At this event a partnership between the city and the Historic Electric Vehicle Foundation epitomized the events theme, Kingman: Crossroads of the Past & Future, and led to establishment of the world’s first electric vehicle museum. Now there are discussions about the hosting of annual electric vehicle conference with seminars, workshops, and electric vehicles.
The televised conferences at the 2014 festival that included representatives of European Route 66 associations, people spearheading development of Route 66 as an electric highway and as a bicycle corridor, as well as Kaisa Barthuli of the National Park Service Route 66 Corridor Preservation Program has morphed in the annual Miles of Possibility Conference, a Route 66 convention. Fast forward to 2018. After the Miles of Possibility Conference at Blackburn College in Carlinville, Illinois in October a proposal was made for an east and west conference in 2020. Could Kingman again be hosting an historic event? The answer is YES!

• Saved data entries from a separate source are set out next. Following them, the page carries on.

-- ==== Sys2Proof/Laws/State.lean ====
section
/-! SUPPORT. One lemma per field per update of State, true by rfl, so that no later proof unfolds a
record update. -/

namespace Sys2Proof.Machine

/-! ### setLanes -/

@[simp] theorem State.setLanes_lanes (s : State) (v : Lanes Word) : (s.setLanes v).lanes = v := rfl
@[simp] theorem State.setLanes_acc (s : State) (v : Lanes Word) : (s.setLanes v).acc = s.acc := rfl
@[simp] theorem State.setLanes_off (s : State) (v : Lanes Word) : (s.setLanes v).off = s.off := rfl
@[simp] theorem State.setLanes_seed (s : State) (v : Lanes Word) :
    (s.setLanes v).seed = s.seed := rfl
@[simp] theorem State.setLanes_len (s : State) (v : Lanes Word) : (s.setLanes v).len = s.len := rfl
@[simp] theorem State.setLanes_digest (s : State) (v : Lanes Word) :
    (s.setLanes v).digest = s.digest := rfl
@[simp] theorem State.setLanes_status (s : State) (v : Lanes Word) :
    (s.setLanes v).status = s.status := rfl
@[simp] theorem State.setLanes_cmd (s : State) (v : Lanes Word) : (s.setLanes v).cmd = s.cmd := rfl
@[simp] theorem State.setLanes_pend (s : State) (v : Lanes Word) :
    (s.setLanes v).pend = s.pend := rfl
@[simp] theorem State.setLanes_seq (s : State) (v : Lanes Word) : (s.setLanes v).seq = s.seq := rfl
@[simp] theorem State.setLanes_fcmd (s : State) (v : Lanes Word) :
    (s.setLanes v).fcmd = s.fcmd := rfl
@[simp] theorem State.setLanes_foff (s : State) (v : Lanes Word) :
    (s.setLanes v).foff = s.foff := rfl
@[simp] theorem State.setLanes_fneed (s : State) (v : Lanes Word) :
    (s.setLanes v).fneed = s.fneed := rfl
@[simp] theorem State.setLanes_msgSize (s : State) (v : Lanes Word) :
    (s.setLanes v).msgSize = s.msgSize := rfl
@[simp] theorem State.setLanes_laneImpl (s : State) (v : Lanes Word) :
    (s.setLanes v).laneImpl = s.laneImpl := rfl
@[simp] theorem State.setLanes_msg (s : State) (v : Lanes Word) : (s.setLanes v).msg = s.msg := rfl
@[simp] theorem State.setLanes_inputs (s : State) (v : Lanes Word) :
    (s.setLanes v).inputs = s.inputs := rfl
@[simp] theorem State.setLanes_response (s : State) (v : Lanes Word) :
    (s.setLanes v).response = s.response := rfl
@[simp] theorem State.setLanes_draws (s : State) (v : Lanes Word) :
    (s.setLanes v).draws = s.draws := rfl

/-! ### setAcc -/

@[simp] theorem State.setAcc_lanes (s : State) (v : Word) : (s.setAcc v).lanes = s.lanes := rfl
@[simp] theorem State.setAcc_acc (s : State) (v : Word) : (s.setAcc v).acc = v := rfl
@[simp] theorem State.setAcc_off (s : State) (v : Word) : (s.setAcc v).off = s.off := rfl
@[simp] theorem State.setAcc_seed (s : State) (v : Word) : (s.setAcc v).seed = s.seed := rfl
@[simp] theorem State.setAcc_len (s : State) (v : Word) : (s.setAcc v).len = s.len := rfl
@[simp] theorem State.setAcc_digest (s : State) (v : Word) : (s.setAcc v).digest = s.digest := rfl
@[simp] theorem State.setAcc_status (s : State) (v : Word) : (s.setAcc v).status = s.status := rfl
@[simp] theorem State.setAcc_cmd (s : State) (v : Word) : (s.setAcc v).cmd = s.cmd := rfl
@[simp] theorem State.setAcc_pend (s : State) (v : Word) : (s.setAcc v).pend = s.pend := rfl
@[simp] theorem State.setAcc_seq (s : State) (v : Word) : (s.setAcc v).seq = s.seq := rfl
@[simp] theorem State.setAcc_fcmd (s : State) (v : Word) : (s.setAcc v).fcmd = s.fcmd := rfl
@[simp] theorem State.setAcc_foff (s : State) (v : Word) : (s.setAcc v).foff = s.foff := rfl
@[simp] theorem State.setAcc_fneed (s : State) (v : Word) : (s.setAcc v).fneed = s.fneed := rfl
@[simp] theorem State.setAcc_msgSize (s : State) (v : Word) :
    (s.setAcc v).msgSize = s.msgSize := rfl
@[simp] theorem State.setAcc_laneImpl (s : State) (v : Word) :
    (s.setAcc v).laneImpl = s.laneImpl := rfl
@[simp] theorem State.setAcc_msg (s : State) (v : Word) : (s.setAcc v).msg = s.msg := rfl
@[simp] theorem State.setAcc_inputs (s : State) (v : Word) : (s.setAcc v).inputs = s.inputs := rfl
@[simp] theorem State.setAcc_response (s : State) (v : Word) :
    (s.setAcc v).response = s.response := rfl
@[simp] theorem State.setAcc_draws (s : State) (v : Word) : (s.setAcc v).draws = s.draws := rfl

/-! ### setOff -/

@[simp] theorem State.setOff_lanes (s : State) (v : Word) : (s.setOff v).lanes = s.lanes := rfl
@[simp] theorem State.setOff_acc (s : State) (v : Word) : (s.setOff v).acc = s.acc := rfl
@[simp] theorem State.setOff_off (s : State) (v : Word) : (s.setOff v).off = v := rfl
@[simp] theorem State.setOff_seed (s : State) (v : Word) : (s.setOff v).seed = s.seed := rfl
@[simp] theorem State.setOff_len (s : State) (v : Word) : (s.setOff v).len = s.len := rfl
@[simp] theorem State.setOff_digest (s : State) (v : Word) : (s.setOff v).digest = s.digest := rfl
@[simp] theorem State.setOff_status (s : State) (v : Word) : (s.setOff v).status = s.status := rfl
@[simp] theorem State.setOff_cmd (s : State) (v : Word) : (s.setOff v).cmd = s.cmd := rfl
@[simp] theorem State.setOff_pend (s : State) (v : Word) : (s.setOff v).pend = s.pend := rfl
@[simp] theorem State.setOff_seq (s : State) (v : Word) : (s.setOff v).seq = s.seq := rfl
@[simp] theorem State.setOff_fcmd (s : State) (v : Word) : (s.setOff v).fcmd = s.fcmd := rfl
@[simp] theorem State.setOff_foff (s : State) (v : Word) : (s.setOff v).foff = s.foff := rfl
@[simp] theorem State.setOff_fneed (s : State) (v : Word) : (s.setOff v).fneed = s.fneed := rfl
@[simp] theorem State.setOff_msgSize (s : State) (v : Word) :
    (s.setOff v).msgSize = s.msgSize := rfl
@[simp] theorem State.setOff_laneImpl (s : State) (v : Word) :
    (s.setOff v).laneImpl = s.laneImpl := rfl
@[simp] theorem State.setOff_msg (s : State) (v : Word) : (s.setOff v).msg = s.msg := rfl
@[simp] theorem State.setOff_inputs (s : State) (v : Word) : (s.setOff v).inputs = s.inputs := rfl
@[simp] theorem State.setOff_response (s : State) (v : Word) :
    (s.setOff v).response = s.response := rfl
@[simp] theorem State.setOff_draws (s : State) (v : Word) : (s.setOff v).draws = s.draws := rfl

From the 2014 event the bi-annual European Route 66 Festivals were launched. Also, the first European Route 66 Tour, the installation of electric vehicle charging stations along Route 66, and bricks on 66 programs as funding mechanisms for community revitalization in several towns stemmed from this festival in Kingman. The Beale Celebrations building housed an unprecedented display of Route 66 authors an artists. All of these components are now being rolled into an exciting initiative that is focused on 2026, the centennial year for Route 66.
With Kingman as the center, Route 66 centennial programs and projects for the highway corridor in the southwest are being planned and developed. Even though the centennial of the storied highway is just over seven years in the future, many communities and the State of Illinois have launched planning committees. A centennial bill is also working its way through the Congress. The Route 66 Road Ahead Partnership, the organization that is leading the initiative to have Route 66 designated a National Historic Trail is also preparing centennial projects.
In Kingman, a grassroots initiative is developing a planning committee of its own that includes an educational component that will provide communities with the tools needed to link preservation with economic development, create tourism initiatives based on the countdown to the centennial, and use the international interest in Route 66 as means of highlighting a towns unique attributes to travelers. The ambitious endeavor is being spearheaded by Jim Hinckley, author of The Route 66 Encyclopedia, Ghost Towns of Route 66, and Travel Route 66.
Of course any event or festival such as the centennial celebration or a western version of the Miles of Possibility Conference would center on the renovated Beale Celebrations event center. With its central location in the historic business district, the event center is ideally suited for presentations, a display of authors and artists, or workshops.
These events might be the ghost of Christmas future. Meanwhile the event center will grow in popularity as people discover its is the perfect venue for conferences, weddings, or conventions.